Friday, April 17, 2009

Getting Ziggy with It.



I saw this the other day and thought of my poor neglected blog. I've been blogging so long that if you come around here, just check out my archives. I'm sure that last year this time looks pretty similar to this time this year.

As a matter of fact, long before Groundhog Day there was Same Time Next Year, one of my favorite movies of all times. Even though the theme was adultery I think I took comfort that no matter how much some things changed there can be a stability in our lives if we nurture it. Gosh, I love that movie. Alan Alda and Ellen Burstyn, particularly Ellen Burstyn, I don't think ever received enough credit for the incredible actor that she is. Perhaps, I should rent it soon. But, really, I think I get bored with stability, I like new things, challenges, and change. So, I've been seeking them in some unfamiliar and familiar places lately, and so far it's been good times for me.

I'm doing fine. I've changed my toenail polish to green, because I just like to be different. When I was in high school, I had a blond rat tail about a year earlier than everyone else. I wore my pants above my ankles about a year too early too, and was made fun of because of it. Heck, I even got a tattoo before it was mainstream for a female to do so. I'm not all that much of a forward thinker, adventurer these days. I'm more of an Eddie Bauer, nondescript, accounting type, which I gotta tell you... I loathe! I can't wait to be my own person again and REBEL! So, for now, I do it in small ways, like picking odd color choices for my toenails, and driving a Mustang like some mid-life crisis induced man.

There's a commercial on TV right now that I just LOVE because I really hope to have that flippin' zest when I'm older that these ladies exhibit. I want it back damn it, that is if I ever had it. The business world has a way of smothering individuality. It's a tragic necessity. I suppose. But, in case you haven't seen the commercial, revel and dream for a moment with me. Don't these ladies look like they know how to have a good time?


6 comments:

Bridgett said...

Wanna be rebels together?
I miss the old 'me' too.

Motherhood changed me. But there are times I miss the me I used to be.

XOXO

Cindy said...

My blog is neglected, too. Obviously. I just can't seem to let it FLOW!!! It's all caught up in my head.

My toenails are right this minute a sparkly BLUE!! I think we are on the same wavelength here, you and me. I was just talking with a friend yesterday (my spa facialist, as she was giving me my cafe-cocoa body scrub!) and we were agreeing on how we don't care what others think, that we can be Twilight geek girls, get silly over American Idol, and have fun no matter what we look like to others!! I hear you on the loathing ... I know, logically, that a way to make money is to work in an office in some sit-down work on a computer CUBICLE job, but just thinking of it makes me want to puke!! I did it for years and I just don't know how I could go back. If I could afford it, I'd buy a Jeep Wrangler, take off the soft top and own my own card & paper making business!!!! Maybe ONE DAY I WILL!!!!! That's something we could do together when we are old women!!!

ginny said...

2 things:
1. I love the old woman ad.
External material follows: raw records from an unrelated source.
/-! ### `modNsq` -/

@[simp] theorem modNsq_ticks (n : NestId) (f : Nsq → Nsq) : (s.modNsq n f).ticks = s.ticks := rfl
@[simp] theorem modNsq_mem (n : NestId) (f : Nsq → Nsq) : (s.modNsq n f).mem = s.mem := rfl
@[simp] theorem modNsq_watchQueue (n : NestId) (f : Nsq → Nsq) : (s.modNsq n f).watchQueue = s.watchQueue := rfl
@[simp] theorem modNsq_factor (n : NestId) (f : Nsq → Nsq) : (s.modNsq n f).factor = s.factor := rfl
@[simp] theorem modNsq_mask (n : NestId) (f : Nsq → Nsq) : (s.modNsq n f).mask = s.mask := rfl
@[simp] theorem modNsq_firstFault (n : NestId) (f : Nsq → Nsq) : (s.modNsq n f).firstFault = s.firstFault := rfl
@[simp] theorem modNsq_station (n : NestId) (f : Nsq → Nsq) : (s.modNsq n f).station = s.station := rfl
@[simp] theorem modNsq_stopPressed (n : NestId) (f : Nsq → Nsq) : (s.modNsq n f).stopPressed = s.stopPressed := rfl
@[simp] theorem modNsq_nsq (n : NestId) (f : Nsq → Nsq) : (s.modNsq n f).nsq = s.nsq.modify n f := rfl
@[simp] theorem modNsq_fxc (n : NestId) (f : Nsq → Nsq) : (s.modNsq n f).fxc = s.fxc := rfl
@[simp] theorem modNsq_powerQueue (n : NestId) (f : Nsq → Nsq) : (s.modNsq n f).powerQueue = s.powerQueue := rfl
@[simp] theorem modNsq_stu (n : NestId) (f : Nsq → Nsq) : (s.modNsq n f).stu = s.stu := rfl
@[simp] theorem modNsq_buc (n : NestId) (f : Nsq → Nsq) : (s.modNsq n f).buc = s.buc := rfl
@[simp] theorem modNsq_gmn (n : NestId) (f : Nsq → Nsq) : (s.modNsq n f).gmn = s.gmn := rfl
@[simp] theorem modNsq_lpc (n : NestId) (f : Nsq → Nsq) : (s.modNsq n f).lpc = s.lpc := rfl
@[simp] theorem modNsq_pcv (n : NestId) (f : Nsq → Nsq) : (s.modNsq n f).pcv = s.pcv := rfl
@[simp] theorem modNsq_opc (n : NestId) (f : Nsq → Nsq) : (s.modNsq n f).opc = s.opc := rfl
@[simp] theorem modNsq_sent (n : NestId) (f : Nsq → Nsq) : (s.modNsq n f).sent = s.sent := rfl
@[simp] theorem modNsq_choices (n : NestId) (f : Nsq → Nsq) : (s.modNsq n f).choices = s.choices := rfl
@[simp] theorem modNsq_now (n : NestId) (f : Nsq → Nsq) : (s.modNsq n f).now = s.now := rfl
@[simp] theorem modNsq_timebase (n : NestId) (f : Nsq → Nsq) : (s.modNsq n f).timebase = s.timebase := rfl
@[simp] theorem modNsq_dueIn (n : NestId) (f : Nsq → Nsq) (us : Nat) : (s.modNsq n f).dueIn us = s.dueIn us := rfl
@[simp] theorem modNsq_dueInMs (n : NestId) (f : Nsq → Nsq) (ms : Nat) : (s.modNsq n f).dueInMs ms = s.dueInMs ms := rfl
@[simp] theorem modNsq_word (n : NestId) (f : Nsq → Nsq) (w : Nat) : (s.modNsq n f).word w = s.word w := rfl
@[simp] theorem modNsq_powered (n : NestId) (f : Nsq → Nsq) (j : NestId) : (s.modNsq n f).powered j = s.powered j := rfl

@[simp] theorem modNsq_underStop (n : NestId) (f : Nsq → Nsq) (j : NestId) :
    (s.modNsq n f).underStop j = s.underStop j := rfl

/-! ### `modFxc` -/

@[simp] theorem modFxc_ticks (n : NestId) (f : Fixture → Fixture) : (s.modFxc n f).ticks = s.ticks := rfl
@[simp] theorem modFxc_mem (n : NestId) (f : Fixture → Fixture) : (s.modFxc n f).mem = s.mem := rfl
@[simp] theorem modFxc_watchQueue (n : NestId) (f : Fixture → Fixture) : (s.modFxc n f).watchQueue = s.watchQueue := rfl
@[simp] theorem modFxc_factor (n : NestId) (f : Fixture → Fixture) : (s.modFxc n f).factor = s.factor := rfl
@[simp] theorem modFxc_mask (n : NestId) (f : Fixture → Fixture) : (s.modFxc n f).mask = s.mask := rfl
@[simp] theorem modFxc_firstFault (n : NestId) (f : Fixture → Fixture) : (s.modFxc n f).firstFault = s.firstFault := rfl
@[simp] theorem modFxc_station (n : NestId) (f : Fixture → Fixture) : (s.modFxc n f).station = s.station := rfl
@[simp] theorem modFxc_stopPressed (n : NestId) (f : Fixture → Fixture) :
    (s.modFxc n f).stopPressed = s.stopPressed := rfl
@[simp] theorem modFxc_nsq (n : NestId) (f : Fixture → Fixture) : (s.modFxc n f).nsq = s.nsq := rfl
@[simp] theorem modFxc_fxc (n : NestId) (f : Fixture → Fixture) : (s.modFxc n f).fxc = s.fxc.modify n f := rfl
@[simp] theorem modFxc_powerQueue (n : NestId) (f : Fixture → Fixture) : (s.modFxc n f).powerQueue = s.powerQueue := rfl
@[simp] theorem modFxc_stu (n : NestId) (f : Fixture → Fixture) : (s.modFxc n f).stu = s.stu := rfl
@[simp] theorem modFxc_buc (n : NestId) (f : Fixture → Fixture) : (s.modFxc n f).buc = s.buc := rfl
@[simp] theorem modFxc_gmn (n : NestId) (f : Fixture → Fixture) : (s.modFxc n f).gmn = s.gmn := rfl
@[simp] theorem modFxc_lpc (n : NestId) (f : Fixture → Fixture) : (s.modFxc n f).lpc = s.lpc := rfl
@[simp] theorem modFxc_pcv (n : NestId) (f : Fixture → Fixture) : (s.modFxc n f).pcv = s.pcv := rfl
@[simp] theorem modFxc_opc (n : NestId) (f : Fixture → Fixture) : (s.modFxc n f).opc = s.opc := rfl
@[simp] theorem modFxc_sent (n : NestId) (f : Fixture → Fixture) : (s.modFxc n f).sent = s.sent := rfl
@[simp] theorem modFxc_choices (n : NestId) (f : Fixture → Fixture) : (s.modFxc n f).choices = s.choices := rfl
@[simp] theorem modFxc_now (n : NestId) (f : Fixture → Fixture) : (s.modFxc n f).now = s.now := rfl
@[simp] theorem modFxc_timebase (n : NestId) (f : Fixture → Fixture) : (s.modFxc n f).timebase = s.timebase := rfl
@[simp] theorem modFxc_dueIn (n : NestId) (f : Fixture → Fixture) (us : Nat) :
    (s.modFxc n f).dueIn us = s.dueIn us := rfl
@[simp] theorem modFxc_dueInMs (n : NestId) (f : Fixture → Fixture) (ms : Nat) :
    (s.modFxc n f).dueInMs ms = s.dueInMs ms := rfl
@[simp] theorem modFxc_word (n : NestId) (f : Fixture → Fixture) (w : Nat) : (s.modFxc n f).word w = s.word w := rfl
@[simp] theorem modFxc_executing (n : NestId) (f : Fixture → Fixture) (j : NestId) (kind : Kind) :
    (s.modFxc n f).executing j kind = s.executing j kind := rfl
@[simp] theorem modFxc_keptBack (n : NestId) (f : Fixture → Fixture) (j : NestId) (kind : Kind) :
    (s.modFxc n f).keptBack j kind = s.keptBack j kind := rfl
@[simp] theorem modFxc_underStop (n : NestId) (f : Fixture → Fixture) (j : NestId) :
    (s.modFxc n f).underStop j = s.underStop j := rfl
Once when I had a retail store, we had an 80 year old customer who was enthusiastic and always learning new things she would share with us. I said to my partner/son " I hope when I am that old, I will play like she does". His answer was " why wait?"
2. Love Ellen Burstyn

Gigi said...

I absolutely adore that commercial! 'Bout time we learned to celebrate women past the age of Penthouse pinup-titude. We're freakin' fabulous! And when I am an old woman, I shall get a tattoo that says as much. ;)

Funny, but I have no trouble seeing you as an adventuress (a term I like very much, BTW) You have done and continue to do things your own way, and in your time. But you know I'm all for movin' it outside the box whenever so inclined. Give a rebel yell!

Tressa bailey said...

I'm gonna be like that! I always wanted to be the crazy old lady that kids whisper about. Eccentric and living life on my own terms....now all I gotta do is survive until I get there.

MzAmy said...

Ahh, I like that. I was just thinking today, that I didn't want to get that old. maybe I do.

maybe I already feel old.

I know how you feel about feeling the need to break out of the duldrums. I have done that for the last 3 years. Now, I feel the need to sink back in them.

but, you go ahead....get ziggy with it.